-- ==== Sys2Proof/Machine/Operands.lean ====
section
/-! DEFINITION. Operand assembly and result placement: how a command takes its operands from the request
(30_encoding.md R67, R68) and how its result is placed in the response (R69). -/

namespace Sys2Proof

/-- n = W/8 (30_encoding.md R62). -/
def Width.bytes : Width → Nat
  | .w8 => 1
  | .w16 => 2
  | .w32 => 4
  | .w64 => 8
  | .w128 => 16
  | .wn => Config.nativeBytesLessOne.val + 1

/-- W (30_encoding.md R62), a multiple of 8 at every width (00_scope.md R8). -/
abbrev Width.bits (w : Width) : Nat := 8 * w.bytes

end Sys2Proof

namespace Sys2Proof.Machine

/-- The first operand a: "bits 127..W of A are ignored" (30_encoding.md R68). -/
def Request.valueA (r : Request) (w : Width) : BitVec w.bits := r.a.setWidth w.bits

/-- The second operand b: "bits 127..W of B are ignored" (30_encoding.md R68). -/
def Request.valueB (r : Request) (w : Width) : BitVec w.bits := r.b.setWidth w.bits

/-- The amount k, "unsigned, never sign-extended" (30_encoding.md R68). -/
def Request.amount (r : Request) : Nat := r.amt.toNat

/-- Byte lane i of a bus: bits 8i+7..8i (30_encoding.md R68). -/
def lane (bus : Bus) (i : Nat) : Byte := bus.extractLsb' (8 * i) 8

/-- The input byte sequence of from_bytes: lanes 0..n-1 of A (30_encoding.md R68). -/
def Request.lanesA (r : Request) (n : Nat) : Bytes n := Vector.ofFn fun i => lane r.a i.val

/-- Bytes placed side by side in a pattern of W bits, element i in bits 8i+7..8i: `bs[m-1] ++ … ++ bs[0]`, with zeros
above (30_encoding.md R69, 40_byteview.md R81). -/
def concatBytes (W : Nat) (bs : List Byte) : BitVec W := bs.foldr (fun b r => r <<< 8 ||| b.setWidth W) 0#W

/-- A value result: `RES <- zext_128(r); CNT <- 0` (30_encoding.md R69). -/
def valueResponse {W : Nat} (r : BitVec W) : Response := .ok (r.setWidth 128) 0#8

/-- A byte result: `RES[8i+7:8i] <- bs[i]`, zeros above, `CNT <- 0` (30_encoding.md R69). -/
def bytesResponse {n : Nat} (bs : Bytes n) : Response := .ok (concatBytes 128 bs.toList) 0#8

/-- A count result: `RES <- 0; CNT <- bv_8(c)` (30_encoding.md R69, 43_count.md R126). -/
def countResponse (c : Nat) : Response := .ok 0#128 (BitVec.ofNat 8 c)

/-- The operand forms of 30_encoding.md R67 and R73. -/
inductive OperandForm where
  /-- `a`. -/
  | unary
  /-- `a, b`. -/
  | binary
  /-- `a, k`. -/
  | amount
  /-- `[bs[0], …, bs[n-1]]`. -/
  | byteList
  deriving DecidableEq, Repr

/-- Which fields of the request an instruction reads (30_encoding.md R67). -/
def operandForm : Instr → OperandForm
  | .ebmToBytes _ _ => .unary
  | .ebmFromBytes _ _ => .byteList
  | .ebmAnd _ _ | .ebmOr _ _ | .ebmXor _ _ => .binary
  | .ebmNot _ _ => .unary
  | .ebmLeftShift _ _ | .ebmRightShift _ _ | .ebmRotateLeft _ _ | .ebmRotateRight _ _ => .amount
  | .ebmPopulationCount _ _ | .ebmLeadingZeros _ _ | .ebmTrailingZeros _ _ | .ebmLeadingOnes _ _
  | .ebmTrailingOnes _ _ => .unary
  | .ebmAdd _ _ | .ebmSubtract _ _ | .ebmMultiply _ _ | .ebmDivide _ _ | .ebmModulo _ _ => .binary

end Sys2Proof.Machine
end

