-- ==== Sys2Proof/Machine/Dispatch.lean ====
section
/-! DEFINITION. One arm per constructor of Instr (10_state.md R28: the rule of op in 40_byteview.md to 44_arith.md). -/

namespace Sys2Proof.Machine

def exec (i : Instr) (s : State) : Host.Outcome State Fault Refusal :=
  match i with
  | .ebmToBytes w sg => Sys2Proof.Machine.execToBytes w sg s
  | .ebmFromBytes w sg => Sys2Proof.Machine.execFromBytes w sg s
  | .ebmAnd w sg => Sys2Proof.Machine.execAnd w sg s
  | .ebmOr w sg => Sys2Proof.Machine.execOr w sg s
  | .ebmXor w sg => Sys2Proof.Machine.execXor w sg s
  | .ebmNot w sg => Sys2Proof.Machine.execNot w sg s
  | .ebmLeftShift w sg => Sys2Proof.Machine.execLeftShift w sg s
  | .ebmRightShift w sg => Sys2Proof.Machine.execRightShift w sg s
  | .ebmRotateLeft w sg => Sys2Proof.Machine.execRotateLeft w sg s
  | .ebmRotateRight w sg => Sys2Proof.Machine.execRotateRight w sg s
  | .ebmPopulationCount w sg => Sys2Proof.Machine.execPopulationCount w sg s
  | .ebmLeadingZeros w sg => Sys2Proof.Machine.execLeadingZeros w sg s
  | .ebmTrailingZeros w sg => Sys2Proof.Machine.execTrailingZeros w sg s
  | .ebmLeadingOnes w sg => Sys2Proof.Machine.execLeadingOnes w sg s
  | .ebmTrailingOnes w sg => Sys2Proof.Machine.execTrailingOnes w sg s
  | .ebmAdd w sg => Sys2Proof.Machine.execAdd w sg s
  | .ebmSubtract w sg => Sys2Proof.Machine.execSubtract w sg s
  | .ebmMultiply w sg => Sys2Proof.Machine.execMultiply w sg s
  | .ebmDivide w sg => Sys2Proof.Machine.execDivide w sg s
  | .ebmModulo w sg => Sys2Proof.Machine.execModulo w sg s

end Sys2Proof.Machine
end

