-- ==== Sys2Proof/Laws/State.lean ====
section
/-! SUPPORT. What each operation on the state does to each field of it, by rfl, so that no proof unfolds a record update. -/

namespace Sys2Proof.Machine

@[simp] theorem State.reset_requests : State.reset.requests = [] := rfl
@[simp] theorem State.reset_response : State.reset.response = none := rfl
@[simp] theorem State.reset_refused : State.reset.refused = [] := rfl
@[simp] theorem State.reset_draws : State.reset.draws = 0 := rfl

@[simp] theorem State.idle_requests (s : State) : s.idle.requests = s.requests := rfl
@[simp] theorem State.idle_response (s : State) : s.idle.response = none := rfl
@[simp] theorem State.idle_refused (s : State) : s.idle.refused = s.refused := rfl
@[simp] theorem State.idle_draws (s : State) : s.idle.draws = s.draws + 1 := rfl

@[simp] theorem State.assertReset_requests (s : State) : s.assertReset.requests = [] := rfl
@[simp] theorem State.assertReset_response (s : State) : s.assertReset.response = none := rfl
@[simp] theorem State.assertReset_refused (s : State) : s.assertReset.refused = [] := rfl
@[simp] theorem State.assertReset_draws (s : State) : s.assertReset.draws = s.draws + 1 := rfl

@[simp] theorem State.giveUp_requests (c : Nat) (s : State) : (s.giveUp c).requests = s.requests := rfl
@[simp] theorem State.giveUp_response (c : Nat) (s : State) : (s.giveUp c).response = s.response := rfl
@[simp] theorem State.giveUp_refused (c : Nat) (s : State) :
    (s.giveUp c).refused = s.refused.filter (·.caller ≠ c) := rfl
@[simp] theorem State.giveUp_draws (c : Nat) (s : State) : (s.giveUp c).draws = s.draws := rfl

@[simp] theorem Transaction.overtaken_caller (t : Transaction) : t.overtaken.caller = t.caller := rfl
@[simp] theorem Transaction.overtaken_request (t : Transaction) : t.overtaken.request = t.request := rfl
@[simp] theorem Transaction.overtaken_patience (t : Transaction) : t.overtaken.patience = t.patience - 1 := rfl

theorem State.issue_of_mem {s : State} {t : Transaction} (place : Nat) (h : t.caller ∈ s.callers) :
    s.issue place t = s := by simp [State.issue, h]

theorem State.issue_of_not_mem {s : State} {t : Transaction} (place : Nat) (h : t.caller ∉ s.callers) :
    s.issue place t = { s with requests := enter place t s.requests } := by
  simp [State.issue, h]

@[simp] theorem State.issue_response (s : State) (place : Nat) (t : Transaction) :
    (s.issue place t).response = s.response := by
  unfold State.issue
  split <;> rfl

@[simp] theorem State.issue_refused (s : State) (place : Nat) (t : Transaction) :
    (s.issue place t).refused = s.refused := by
  unfold State.issue
  split <;> rfl

@[simp] theorem State.issue_draws (s : State) (place : Nat) (t : Transaction) :
    (s.issue place t).draws = s.draws := by
  unfold State.issue
  split <;> rfl

@[simp] theorem State.presentCommand_response (cmd : Command) (s : State) :
    (s.presentCommand cmd).response = s.response := by
  unfold State.presentCommand
  split <;> rfl

/-- With nothing in flight, caller 0 gives up what was refused to it, and no other caller does. -/
theorem State.presentCommand_refused_nil {s : State} (cmd : Command) (h : s.requests = []) :
    (s.presentCommand cmd).refused = s.refused.filter (·.caller ≠ 0) := by
  simp [State.presentCommand, h]

theorem State.presentCommand_refused_cons {s : State} {t : Transaction} {rest : List Transaction} (cmd : Command)
    (h : s.requests = t :: rest) : (s.presentCommand cmd).refused = s.refused := by
  simp [State.presentCommand, h]

@[simp] theorem State.presentCommand_draws (cmd : Command) (s : State) :
    (s.presentCommand cmd).draws = s.draws := by
  unfold State.presentCommand
  split <;> rfl

/-- The command presented is the one the block reads next. -/
@[simp] theorem State.presentCommand_nextCommand (cmd : Command) (s : State) :
    (s.presentCommand cmd).nextCommand = some cmd := by
  unfold State.presentCommand
  split <;> rfl

theorem State.nextCommand_nil {s : State} (h : s.requests = []) : s.nextCommand = none := by
  simp [State.nextCommand, h]

theorem State.nextCommand_cons {s : State} {t : Transaction} {rest : List Transaction} (h : s.requests = t :: rest) :
    s.nextCommand = some t.request.cmd := by
  simp [State.nextCommand, h]

end Sys2Proof.Machine
end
══════
Only an exact copy of the listing above, from its first line up to and including the line with "def Request.valueB (r", counts as the answer.

• **Exercise response**
-- ==== Sys2Proof/Machine/Operands.lean ====
section
/-! DEFINITION. Operand assembly and result placement: how a command takes its operands from the request
(30_encoding.md R67, R68) and how its result is placed in the response (R69). -/

namespace Sys2Proof

/-- n = W/8 (30_encoding.md R62). -/
def Width.bytes : Width → Nat
  | .w8 => 1
  | .w16 => 2
  | .w32 => 4
  | .w64 => 8
  | .w128 => 16
  | .wn => Config.nativeBytesLessOne.val + 1

/-- W (30_encoding.md R62), a multiple of 8 at every width (00_scope.md R8). -/
abbrev Width.bits (w : Width) : Nat := 8 * w.bytes

end Sys2Proof

namespace Sys2Proof.Machine

/-- The first operand a: "bits 127..W of A are ignored" (30_encoding.md R68). -/
def Request.valueA (r : Request) (w : Width) : BitVec w.bits := r.a.setWidth w.bits

/-- The second operand b: "bits 127..W of B are ignored" (30_encoding.md R68). -/
def Request.valueB (r : Request) (w : Width) : BitVec w.bits := r.b.setWidth w.bits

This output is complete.